[Opening Data for the task section]

-- ==== Sys2Proof/Machine/Edit.lean ====
section
/-!
DEFINITION. The changes made to a frame's bytes: remarks (R168, R232, R615), the Jarlis header (R332), the per-copy edits
(R283), mirror templates (R292) and the time insertions of the egress MAC (R415, R416).
-/
namespace Sys2Proof.Machine

/-! ### Checksum repair -/

/-- Fold the carries of a sum of 16-bit words. -/
def foldSum (s : Nat) : Nat :=
  let t := s % 65536 + s / 65536
  t % 65536 + t / 65536

/-- RFC 1624: the checksum after a word changes from `m` to `m'`. -/
def rfc1624 (hc m m' : Nat) : Nat := 65535 - foldSum ((65535 - hc) + (65535 - m) + m')

/-! ### Remarks -/

/-- Rewrite the DSCP of an IP header; an IPv4 header checksum is repaired incrementally (R615). -/
def editDscp (bs : List Byte) (l : L3) (dscp : Nat) : List Byte :=
  let w := be16 bs l.off
  if l.v6 then patch bs l.off (beBytes 2 (withBits w 11 6 dscp))
  else
    let w' := withBits w 7 2 dscp
    let bs := patch bs l.off (beBytes 2 w')
    patch bs (l.off + 10) (beBytes 2 (rfc1624 (be16 bs (l.off + 10)) w w'))

/-- Rewrite bits of the tag's TCI. -/
def editTci (bs : List Byte) (t : Tag) (hi lo v : Nat) : List Byte :=
  patch bs (t.off + 2) (beBytes 2 (withBits (be16 bs (t.off + 2)) hi lo v))

/-- Rewrite the traffic class of the top label (R168). -/
def editExp (bs : List Byte) (off v : Nat) : List Byte := patch bs off (beBytes 4 (withBits (be32 bs off) 11 9 v))

/-- Apply an optional change. -/
def optEdit {α : Type} (bs : List Byte) (o : Option α) (f : List Byte → α → List Byte) : List Byte :=
  match o with
  | none => bs
  | some a => f bs a

/-- The remarks of a decision, on the headers that the frame has in its key (R168, R615, R616). -/
def remarks (f : Frame) : List Byte :=
  let p := f.parse
  let c := f.dec
  let l3 := p.l3 (c.dscpIn && p.tunnel)
  let bs := optEdit f.bytes l3 fun bs l => optEdit bs c.dscp fun bs v => editDscp bs l v
  let bs := optEdit bs p.tags.head? fun bs t =>
    optEdit (optEdit bs c.pcp fun bs v => editTci bs t 15 13 v) c.dei fun bs v => editTci bs t 12 12 v
  if p.lses.isEmpty then bs else optEdit bs c.exp fun bs v => editExp bs p.lseOff v

/-! ### The Jarlis header -/

/-- TYPE, DST_DEV and DEST of the header of a frame that this device sends anew (R332). -/
def jarlisTarget (dest : Dest) (remote : Option (Nat × Nat)) : Nat × Nat × Nat :=
  match dest, remote with
  | .group g, _ => (1, 0, g)
  | _, some (dev, port) => (0, dev, port)
  | _, none => (0, 0, 0xFFFF)

/-- The header inserted for a frame that has none (R332). -/
def Device.newJHdr (d : Device) (src queue colour : Nat) (target : Nat × Nat × Nat) : JHdr :=
  { type := target.1, tc := queue, colour := colour, hops := d.get Reg.JFL_CFG_HOP_INIT,
    srcDev := d.get Reg.JFL_CFG_DEVID, dstDev := target.2.1, srcPort := src, dest := target.2.2 }

/-- The bytes of a frame leaving on a Jarlis or an Ethernet port (R332). `transit` keeps DEST, DST_DEV and TYPE. -/
def Device.jarlisEdit (d : Device) (bs : List Byte) (old : Option JHdr) (toJarlis transit : Bool)
    (src queue colour : Nat) (target : Nat × Nat × Nat) : List Byte :=
  match old, toJarlis with
  | none, false => bs
  | none, true => (d.newJHdr src queue colour target).toBytes ++ bs
  | some _, false => bs.drop 16
  | some h, true =>
    let h := { h with tc := queue, colour := colour, hops := h.hops - 1 }
    let h := if transit then h else { h with type := target.1, dstDev := target.2.1, dest := target.2.2 }
    h.toBytes ++ bs.drop 16

/-- Which of RX or TX UCAST, MCAST, BCAST a destination address counts in: 0, 1, 2. -/
def castOf (da : Nat) : Nat := if da = 0xFFFFFFFFFFFF then 2 else if bit da 40 then 1 else 0

/-! ### Copies -/

/-- The bytes a copy's VID operation and Jarlis header add to its length (R283, R286, R332). -/
def copyLen (len vidOp : Nat) (hasHdr toJarlis : Bool) : Nat :=
  let n := if vidOp = 2 then len + 4 else len
  if toJarlis && !hasHdr then n + 16 else if !toJarlis && hasHdr then n - 16 else n

/-- The VID operation of a member record on the frame as the edit step left it (R283). -/
def vidEdit (f : Frame) (vidOp vid : Nat) : List Byte :=
  let tag := f.parse.tags.head?
  if vidOp = 1 then optEdit f.bytes tag fun bs t => editTci bs t 11 0 vid
  else if vidOp = 2 then
    let at_ := f.parse.ethOff + 12
    let pd := match tag with | some t => be16 f.bytes (t.off + 2) / 4096 | none => 0
    f.bytes.take at_ ++ beBytes 2 0x8100 ++ beBytes 2 (pd * 4096 + vid) ++ f.bytes.drop at_
  else f.bytes

/-- The bytes of a multicast copy as it is read out (R286). -/
def Device.copyBytes (d : Device) (f : Frame) (e : EgrEntry) : List Byte :=
  d.jarlisEdit (vidEdit f e.vidOp e.vid) f.parse.jarlis e.jarlis false f.src e.hdr.queue e.hdr.colour
    (1, 0, f.hdr.dest)

/-- The template of a mirror session as it stands, `n` bytes. -/
def Device.template (d : Device) (s n : Nat) : List Byte :=
  ((List.range 16).flatMap fun w => leBytes 4 (d.rd (Reg.MIR_SESSION_TPL s w))).take n

/-- The corrections of R292 to a template, for a copy of length `len`. -/
def Device.fixTemplate (d : Device) (s len : Nat) (t : List Byte) : List Byte :=
  let ip := d.get (Reg.MIR_SESSION_W1_IP_OFF s)
  let udp := d.get (Reg.MIR_SESSION_W1_UDP_OFF s)
  let n := t.length
  let t := if d.flag (Reg.MIR_SESSION_W1_IP4_FIX s) then
      let t := patch t (ip + 2) (beBytes 2 (len - 4 - ip))
      let t := patch t (ip + 10) (beBytes 2 0)
      patch t (ip + 10) (beBytes 2 (65535 - onesSum (slice t ip (4 * (byteAt t ip % 16)))))
    else t
  let t := if d.flag (Reg.MIR_SESSION_W1_IP6_FIX s) then patch t (ip + 4) (beBytes 2 (len - 4 - ip - 40)) else t
  let t := if d.flag (Reg.MIR_SESSION_W1_UDP_FIX s) then
      patch (patch t (udp + 4) (beBytes 2 (len - 4 - udp))) (udp + 6) (beBytes 2 0)
    else t
  t.take n

/-- The bytes of a mirror copy as it is read out (R292). -/
def Device.mirrorBytes (d : Device) (f : Frame) : List Byte :=
  let n := f.hdr.len - 4 - f.bytes.length
  d.fixTemplate f.hdr.mirSession f.hdr.len (d.template f.hdr.mirSession n) ++ f.bytes

/-- The trunk fields a member's MAC writes into the Jarlis header (R34, R339). -/
def trunkFields (bs : List Byte) (seq epoch : Nat) : List Byte :=
  let h := readJHdr bs
  { h with seq := seq, seqValid := true, epoch := epoch }.toBytes ++ bs.drop 16

/-! ### Time insertions -/

/-- Where a PTP header stands in a frame as it is sent: its offset and, over UDP, the offset of the UDP header and whether
IPv6 carries it (R415: outer headers only, a Jarlis header passed over). -/
def ptpPlace (bs : List Byte) (jarlis : Bool) (tpidX : Nat) : Option (Nat × Option (Nat × Bool)) :=
  let p := ({ bs := bs, tpidX := tpidX, vxlan2 := 0 } : ParseIn).run jarlis
  if !p.ptp then none
  else if p.etype = 0x88F7 then some (p.ethOff + 14 + 4 * p.tags.length, none)
  else p.outer.map fun l => (l.l4off + 8, some (l.l4off, l.v6))

/-- Change one 16-bit word under a UDP checksum. -/
def putWord (udp : Option (Nat × Bool)) (bs : List Byte) (off v : Nat) : List Byte :=
  let old := be16 bs off
  let bs := patch bs off (beBytes 2 v)
  match udp with
  | none => bs
  | some (u, v6) =>
    let hc := be16 bs (u + 6)
    if hc = 0 ∧ !v6 then bs else patch bs (u + 6) (beBytes 2 (rfc1624 hc old v))

/-- Change several words under a UDP checksum; under IPv6 a result of 0 is sent as 0xFFFF (R416). -/
def putWords (udp : Option (Nat × Bool)) (bs : List Byte) (off n v : Nat) : List Byte :=
  let bs := (List.range n).foldl (fun bs i => putWord udp bs (off + 2 * i) (v / 65536 ^ (n - 1 - i) % 65536)) bs
  match udp with
  | some (u, true) => if be16 bs (u + 6) = 0 then patch bs (u + 6) (beBytes 2 0xFFFF) else bs
  | _ => bs

/-- The PTP message at `o` is one the MAC acts on (R415), with `n` bytes of it present. -/
def ptpActs (bs : List Byte) (o n : Nat) : Bool :=
  decide (o + n ≤ bs.length) && byteAt bs (o + 1) % 16 == 2 && decide (byteAt bs o % 16 ≤ 3)

/-- The correctionField after an addition, and whether it saturated (R415). -/
def correct (c : Nat) (add : Int) : Nat × Bool :=
  if c = 0x7FFFFFFFFFFFFFFF then (c, false)
  else
    let s := signed 64 c + add
    if s < -(2 ^ 63) ∨ 2 ^ 63 ≤ s then (0x7FFFFFFFFFFFFFFF, true) else (unsigned 64 s, false)

/-- The fixed latency of a row of R410 in ns: (TX, RX). -/
def phyLatency (width rate fec : Nat) : Nat × Nat :=
  if rate = 0 then (180, 250)
  else if rate = 1 then (if fec = 1 then (80, 320) else (70, 90))
  else if rate = 2 then
    if width = 4 then (65, 190) else if fec = 0 then (50, 65) else if fec = 1 then (60, 170) else (70, 300)
  else if rate = 3 then (if width = 4 then (60, 160) else if width = 2 then (65, 185) else (65, 230))
  else if rate = 4 then
    if width = 8 then (60, 145) else if width = 4 then (60, 150) else if width = 2 then (60, 155) else (60, 175)
  else if width = 8 then (55, 130) else if width = 4 then (60, 140) else if width = 2 then (60, 145) else (60, 150)

/-- The row in use at a port (R410): a Jarlis port's active width, else the configured one. -/
def Device.portLatency (d : Device) (p : Nat) (tx : Bool) : Nat :=
  let t := tileOf p
  let k := laneIn p
  let act := d.get (if tx then Reg.TILE_SHED_STATUS_TX_LANES t k else Reg.TILE_SHED_STATUS_RX_LANES t k)
  let w := if d.isJarlis p && act != 0 then act else d.width p
  let l := phyLatency w (d.get (Reg.TILE_PORT_STATUS_RATE_ACT t k)) (d.get (Reg.TILE_PORT_STATUS_FEC_ACT t k))
  if tx then l.1 else l.2

/-- The correction of a stamp at a port in units of 2⁻¹⁶ ns: + TX + TX_ADJ, or − RX − RX_ADJ (R410, R411). -/
def Device.stampAdj (d : Device) (p : Nat) (tx : Bool) : Int :=
  let adj := d.get (if tx then Reg.TIM_PORT_ADJ_TX_ADJ p else Reg.TIM_PORT_ADJ_RX_ADJ p)
  let a : Int := d.portLatency p tx * 65536 + signed 16 adj * 4096
  if tx then a else -a

/-- The deskew delay of the PCS lane that carried a delimiter, on a multi-lane port (R410): a free value, since what was measured at
lock and which lane it is are nowhere else. -/
def Device.deskew (d : Device) (p : Nat) : Nat := if 1 < d.width p then Config.freeNat d.freeCtr else 0

/-- The 16 bytes of a delivered stamp of ToD `t` (R412). -/
def stampBytes (t frac port : Nat) (valid stepped muted : Bool) : List Byte :=
  leBytes 8 (tmSec t) ++ leBytes 4 (tmNs t + 2 ^ 30 * b2n stepped + 2 ^ 31 * b2n valid) ++ leBytes 2 frac
    ++ leBytes 2 (port % 1024 + 1024 * b2n muted)

/-- The insertion of action 0b01 or 0b10 into the bytes sent on port `x` of a frame from port `src` (R415). -/
def Device.ptpInsert (d : Device) (x : Nat) (f : Frame) (bs : List Byte) (jarlis : Bool) : List Byte × Device :=
  let act := f.hdr.ptp
  let ftTx := (d.ft + d.stampAdj x true).toNat
  let todTx := (d.tod + d.stampAdj x true).toNat
  match ptpPlace bs jarlis f.parse.tpidX with
  | none => (bs, d.inc (Reg.TIM_STAT_COUNT 3))
  | some (o, udp) =>
    if !ptpActs bs o (if act = 1 then 44 else 34) then (bs, d.inc (Reg.TIM_STAT_COUNT 3))
    else
      let c := beNat (slice bs (o + 8) 8)
      if act = 1 then
        let bs := putWords udp bs (o + 34) 5 (tmSec todTx % 2 ^ 48 * 2 ^ 32 + tmNs todTx)
        let (c', sat) := correct c (tmFrac todTx)
        (putWords udp bs (o + 8) 4 c', (d.inc (Reg.TIM_STAT_COUNT 0)).when sat fun d => d.inc (Reg.TIM_STAT_COUNT 4))
      else
        let ftIn : Int := (f.hdr.tsSec * 1000000000 + f.hdr.tsNs) * 65536 + 32768
        let r := (ftTx - ftIn) % (4 * secUnits : Int)
        let p2p := decide (f.src < 512) && d.get (Reg.TIM_PORT_DLY_TC_MODE f.src) == 2
        let add := if p2p then r + d.get (Reg.TIM_PORT_DLY_LINK_DELAY f.src) else r
        let (c', sat) := correct c add
        (putWords udp bs (o + 8) 4 c', (d.inc (Reg.TIM_STAT_COUNT 1)).when sat fun d => d.inc (Reg.TIM_STAT_COUNT 4))

end Sys2Proof.Machine
end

[Closing Data for the task section]

■ Task statement ■
Of the lines above, show those in which "into" appears.

■ Task solution ■
/-- The trunk fields a member's MAC writes into the Jarlis header (R34, R339). -/
/-- The insertion of action 0b01 or 0b10 into the bytes sent on port `x` of a frame from port `src` (R415). -/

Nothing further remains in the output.